● **MATERIAL FOR THIS TASK**:
※ ※ ※

/-- The while loop of R236: `k` rounds lead from `s` to `t`, the test holds before each of them and fails at `t`. -/
structure LoopRun (target k : Nat) (s t : State) : Prop where
  /-- The rounds. -/
  rounds : Reading.rounds k s = .next t
  /-- The test before each round. -/
  runs : ∀ j < k, ∃ u, Reading.rounds j s = .next u ∧ frameRuns target u = true
  /-- The test after the last. -/
  stops : frameRuns target t = false

theorem LoopRun.refl {target : Nat} {s : State} (h : frameRuns target s = false) : LoopRun target 0 s s :=
  ⟨rfl, nofun, h⟩

/-- A round before a run of the loop. -/
theorem LoopRun.cons {target k : Nat} {s t u : State} (hs : frameRuns target s = true) (ht : step s = .next t)
    (h : LoopRun target k (afterDots t) u) : LoopRun target (k + 1) s u where
  rounds := (rounds_succ ht k).trans h.rounds
  runs
    | 0, _ => ⟨s, rfl, hs⟩
    | j + 1, hj => by rw [rounds_succ ht]; exact h.runs j (Nat.lt_of_succ_lt_succ hj)
  stops := h.stops

/-- As many rounds as the budget has cycles are enough for the test to fail: every step costs a cycle (R238). -/
theorem frameLoop_loopRun {c : Cartridge} {target n : Nat} {s : State} (hl : Loaded c s)
    (hn : target ≤ s.cycles + n) : ∃ k t, LoopRun target k s t ∧ frameLoop target n s = .next t := by
  induction n generalizing s with
  | zero => exact ⟨0, s, .refl (not_frameRuns_iff.2 (.inl hn)), rfl⟩
  | succ n ih =>
    cases hs : frameRuns target s with
    | false => exact ⟨0, s, .refl hs, frameLoop_of_not_frameRuns hs _⟩
    | true =>
      obtain ⟨t, ht, hlt⟩ := step_of_loaded hl
      obtain ⟨cost, hcost, hcycles, -⟩ := step_counters ht
      have hpos : ∀ k ∈ [1, 2, 3, 7], 1 ≤ k := by decide
      have := hpos cost hcost
      have hn' : target ≤ (afterDots t).cycles + n := by rw [afterDots_cycles]; omega
      obtain ⟨k, u, hrun, hloop⟩ := ih hlt.afterDots hn'
      exact ⟨k + 1, u, hrun.cons hs ht, (frameLoop_succ hs ht n).trans hloop⟩

/-- A frame is its loop and the end of the frame (R236). -/
theorem stepFrame_of_frameLoop {c : Cartridge} {s t : State} (hl : Loaded c s)
    (h : frameLoop (s.cycles + 29780) 29780 s = .next t) : stepFrame s = .next (finishFrame t) := by
  simp only [stepFrame, loadedCart_ok.2 hl, Config.frameBudget, h]

/-! ### The host's calls -/

/-- With a cartridge loaded a call on the Bus answers (R49). -/
theorem onBus_of_loaded {c : Cartridge} {s : State} (h : Loaded c s) (f : Cartridge → State) :
    onBus s f = .next (f c) := by
  simp only [onBus, loadedCart_ok.2 h]

/-- A good image with some PRG is loaded (R264). -/
theorem loadRom_of_ok {file : Option (List Byte)} {c : Cartridge} (h : load file = .ok c) (h0 : c.prgSize ≠ 0)
    (s : State) : loadRom file s = .next (consoleResetOn c (installCart c s), .ok ()) := by
  have hl : Loaded c (installCart c s) := ⟨rfl, h0⟩
  simp only [loadRom, h, consoleReset, onBus_of_loaded hl]

end Sys2Proof.Machine

/-! ### The statements -/

namespace Sys2Proof.Proofs

open Sys2Proof.Machine

/-- Settles O50: `n` timing steps are `n` dots further, and the position determines the counters. -/
theorem pictureStepsInClosedForm : Obligations.PictureStepsInClosedForm := by
  intro n s hd hl
  have hmoved := (DotsAfter.refl hd hl).pictureSteps n
  obtain ⟨d, l, f, e⟩ := pictureSteps_cases n s
  rw [e, Nat.zero_add] at hmoved
  rw [e]
  obtain ⟨hd', hl', hp⟩ := hmoved
  have hsum : f * 89342 + l * 341 + d = s.frameCount * 89342 + (s.scanline * 341 + s.dot + n) :=
    hp.trans (by rw [Reading.position, Nat.add_assoc, Nat.add_assoc, Nat.add_assoc])
  obtain ⟨rfl, rfl, rfl⟩ := counters_of_position hd' hl' hsum
  rfl

/-- Settles O52: the fuel of the model's loop does not run out before the test fails. -/
theorem frameIsTheBudgetedLoop : Obligations.FrameIsTheBudgetedLoop := by
  intro c s hl
  obtain ⟨k, t, hrun, hloop⟩ := frameLoop_loopRun hl (Nat.le_refl (s.cycles + 29780))
  refine ⟨k, t, hrun.rounds, fun j hj => ?_, not_frameRuns_iff.1 hrun.stops, ?_⟩
  · obtain ⟨u, hu, hruns⟩ := hrun.runs j hj
    exact ⟨u, hu, frameRuns_iff.1 hruns⟩
  · rw [stepFrame_of_frameLoop hl hloop, finishFrame, (rounds_cart_tick hrun.rounds).2]

/-- Settles O54: the loop of O52 makes at least one round, each costs 2 or 3 cycles but a halting last one, which
costs 7, and before the last one the budget is not used up. -/
theorem frameLengthAndDots : Obligations.FrameLengthAndDots := by
  intro c s hr hd hl
  obtain ⟨hload, hrunning⟩ := hr
  obtain ⟨k, t, hk, hruns, hstops, hframe⟩ := frameIsTheBudgetedLoop c s hload
  obtain ⟨-, -, hdots⟩ := (DotsAfter.refl hd hl).rounds hk
  refine ⟨k, t, hk, hframe, hdots, ?_⟩
  have hruns' (j : Nat) (hj : j < k) : ∃ u, Reading.rounds j s = .next u ∧ u.halted = false := by
    obtain ⟨u, hu, -, hh⟩ := hruns j hj
    exact ⟨u, hu, hh⟩
  obtain ⟨-, hallmax⟩ := rounds_cycles hload hruns' hk
  cases k with
  | zero =>
    cases hk
    obtain hbudget | hh := hstops
    · omega
    · exact absurd (hrunning.symm.trans hh) (by decide)
  | succ m =>
    obtain ⟨u, v, hu, hv, rfl⟩ := rounds_last hk
    obtain ⟨u', hu', hbudget, hh⟩ := hruns m (Nat.lt_succ_self m)
    obtain rfl : u' = u := Host.Outcome.next.inj (hu'.symm.trans hu)
    obtain ⟨hmin, -⟩ := rounds_cycles hload (fun j hj => hruns' j (Nat.lt_succ_of_lt hj)) hu
    obtain ⟨-, hmax, hrun⟩ := step_cost_of_running ⟨rounds_loaded hload hu, hh⟩ hv
    rw [afterDots_cycles, afterDots_halted] at hstops hallmax ⊢
    refine ⟨fun hrunning' => ?_, fun _ => by omega⟩
    have hend := hstops.resolve_right (by rw [hrunning']; decide)
    have := hallmax hrunning'
    have := hrun hrunning'
    omega

/-- Settles O55: each call asks for the cartridge, which is there, and then has an answer; `loadRom` brings a
cartridge of its own. -/
theorem everyCallButAnEmptyLoadAnswers : Obligations.EveryCallButAnEmptyLoadAnswers := by
  intro c s hl k
  cases k with
  | loadRom file =>
    cases hf : load file with
    | error e => exact .inl ⟨_, _, by rw [hostCall, loadRom_of_error hf]⟩
    | ok d =>
      by_cases h0 : d.prgSize = 0
      · obtain ⟨bytes, rfl, -⟩ := load_ok hf
        exact .inr ⟨bytes, d, rfl, hf, h0, by rw [hostCall, loadRom_of_emptyPrg hf h0]⟩
      · exact .inl ⟨_, _, by rw [hostCall, loadRom_of_ok hf h0]⟩
  | reset => exact .inl ⟨_, _, by rw [hostCall, consoleReset, onBus_of_loaded hl, replying]⟩
  | stepFrame =>
    obtain ⟨k, t, -, -, -, ht⟩ := frameIsTheBudgetedLoop c s hl
    exact .inl ⟨_, _, by rw [hostCall, ht, replying]⟩
  | cpuStep =>
    obtain ⟨t, ht, -⟩ := step_of_loaded hl
    exact .inl ⟨_, _, by rw [hostCall, ht, replying]⟩
  | cpuReset => exact .inl ⟨_, _, by rw [hostCall, cpuResetCall, onBus_of_loaded hl, replying]⟩
  | busRead addr => exact .inl ⟨_, _, by rw [hostCall, loadedCart_ok.2 hl]⟩
  | busWrite addr value => exact .inl ⟨_, _, by rw [hostCall, onBus_of_loaded hl, replying]⟩
  | pictureStep => exact .inl ⟨_, _, rfl⟩
  | renderFrame tick => exact .inl ⟨_, _, rfl⟩

/-- Settles O49: `setPicture` writes the three counters, and a counter written with its own value stays. -/
theorem pictureStepWrapsDotAndScanline : Obligations.PictureStepWrapsDotAndScanline := fun _ => rfl

/-- Settles O51: a frame is the table of its `FrameSource`. -/
theorem framesAreDrawnFromTheTick : Obligations.FramesAreDrawnFromTheTick :=
  fun tick i => Memory.read_tabulate (Config.frameSource tick) Config.frameBytes i

/-- Settles O53: the test fails before the first round. -/
theorem haltedFrameOnlyTicks : Obligations.HaltedFrameOnlyTicks :=
  fun _ _ h => stepFrame_of_frameLoop h.1 (frameLoop_of_not_frameRuns (not_frameRuns_iff.2 (.inr h.2)) 29780)

end Sys2Proof.Proofs

/-! ## Proofs of the family `70_reset_and_hazards.md` -/

namespace Sys2Proof.Machine

/-! ### The resets -/

/-- With a cartridge loaded `CPU.reset()` answers (R49, R260). -/
theorem cpuResetCall_of_loaded {c : Cartridge} {s : State} (h : Loaded c s) :
    cpuResetCall s = .next (cpuReset c s) := onBus_of_loaded h _

/-- With a cartridge loaded `Console.reset()` answers (R49, R262). -/
theorem consoleReset_of_loaded {c : Cartridge} {s : State} (h : Loaded c s) :
    consoleReset s = .next (consoleResetOn c s) := onBus_of_loaded h _

/-- The word at `0xFFFC` is made of the bytes at `0xFFFC` and `0xFFFD` (R72, R260). -/
theorem resetVector_eq_ofNat (c : Cartridge) (s : State) : memRead2 c s 0xFFFC =
    BitVec.ofNat 16 ((busRead c s 0xFFFD).toNat * 256 + (busRead c s 0xFFFC).toNat) :=
  absTarget_eq_ofNat (memRead c s 0xFFFC) (memRead c s 0xFFFD)

/-- The reset vector's two bytes lie in the PRG window (R261). -/
theorem resetVector_toNat (c : Cartridge) (s : State) : (memRead2 c s 0xFFFC).toNat =
    (c.prgRom.read (0x7FFD % c.prgSize)).toNat * 256 + (c.prgRom.read (0x7FFC % c.prgSize)).toNat := by
  have hlo := busRead_prgWindow (a := 0xFFFC) (by decide) (by decide) c s
  have hhi := busRead_prgWindow (a := 0xFFFD) (by decide) (by decide) c s
  calc
    _ = (busRead c s 0xFFFD).toNat * 256 + (busRead c s 0xFFFC).toNat := Proofs.wordReadsAreLittleEndian c s 0xFFFC
    _ = _ := by rw [hlo, hhi]

/-- Below the PRG window a Bus with nothing stored reads `INIT_BUS` everywhere (R43, R61). -/
theorem busRead_of_emptyStores {s : State} (hram : s.cpuRam = []) (hppu : s.ppuRegs = []) (hapu : s.apuRegs = [])
    (c : Cartridge) {addr : Nat} (h : addr < 0x8000) : busRead c s addr = 0x00 := by
  by_cases h1 : addr < 0x2000
  · simp only [busRead, busTarget_lo (addr := addr) (by omega), hram]; rfl
  by_cases h2 : addr < 0x4000
  · simp only [busRead, busTarget_ppuWindow (addr := addr) (by omega) (by omega), hppu]; rfl
  by_cases h3 : addr < 0x4018
  · simp only [busRead, busTarget_apuWindow (addr := addr) (by omega) (by omega), hapu]; rfl
  · exact (bus_hole (by omega) h c s 0).1

end Sys2Proof.Machine

/-! ### The statements -/

namespace Sys2Proof.Proofs

open Sys2Proof.Machine

/-- Settles O38: the cost of each instruction, the one cycle of a HALTED step, and what a reset writes to `cycles`. -/
theorem stepCostsAreTheTables : Obligations.StepCostsAreTheTables :=
  ⟨exec_cost, fun _ s h => ⟨_, step_of_halted h, State.charge_cycles s 1⟩,
    fun c s h => ⟨_, cpuResetCall_of_loaded h, cpuReset_cycles c s⟩⟩

/-- Settles O43: the load leaves the reset of the machine with the cartridge and three empty stores. -/
theorem loadRomInstallsAndResets : Obligations.LoadRomInstallsAndResets :=
  fun _ c s hf h0 => ⟨_, loadRom_of_ok hf h0 s, rfl,
    fun _ haddr => busRead_of_emptyStores rfl rfl rfl c haddr, resetVector_toNat c (installCart c s),
    rfl, rfl, rfl, rfl, rfl, rfl, rfl, rfl, rfl, rfl, rfl, rfl, rfl⟩

/-- Settles O40: besides `PC`, which is the word at the vector, `cpuReset` writes the constants of R260. -/
theorem cpuResetWritesEveryCpuField : Obligations.CpuResetWritesEveryCpuField := by
  intro c s h
  rw [cpuResetCall_of_loaded h, cpuReset, resetVector_eq_ofNat]

/-- Settles O41: both resets answer, and the fields named are kept by that of the CPU. -/
theorem consoleResetAlsoZeroesTickAndFrameCount : Obligations.ConsoleResetAlsoZeroesTickAndFrameCount :=
  fun _ _ h => ⟨_, cpuResetCall_of_loaded h, consoleReset_of_loaded h, rfl, rfl, rfl, rfl, rfl, rfl, rfl⟩

/-- Settles O42: the reset's `PC` is the word at the vector. -/
theorem resetVectorComesFromTheCartridge : Obligations.ResetVectorComesFromTheCartridge :=
  fun c s h => ⟨_, cpuResetCall_of_loaded h, resetVector_toNat c s⟩

end Sys2Proof.Proofs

※ ※ ※

● **YOUR ASSIGNMENT**: Search the listing for the string "consoleResetOn". Copy each line where it turns up.

● **ANSWER TO THIS TASK**:
    (s : State) : loadRom file s = .next (consoleResetOn c (installCart c s), .ok ()) := by
    consoleReset s = .next (consoleResetOn c s) := onBus_of_loaded h _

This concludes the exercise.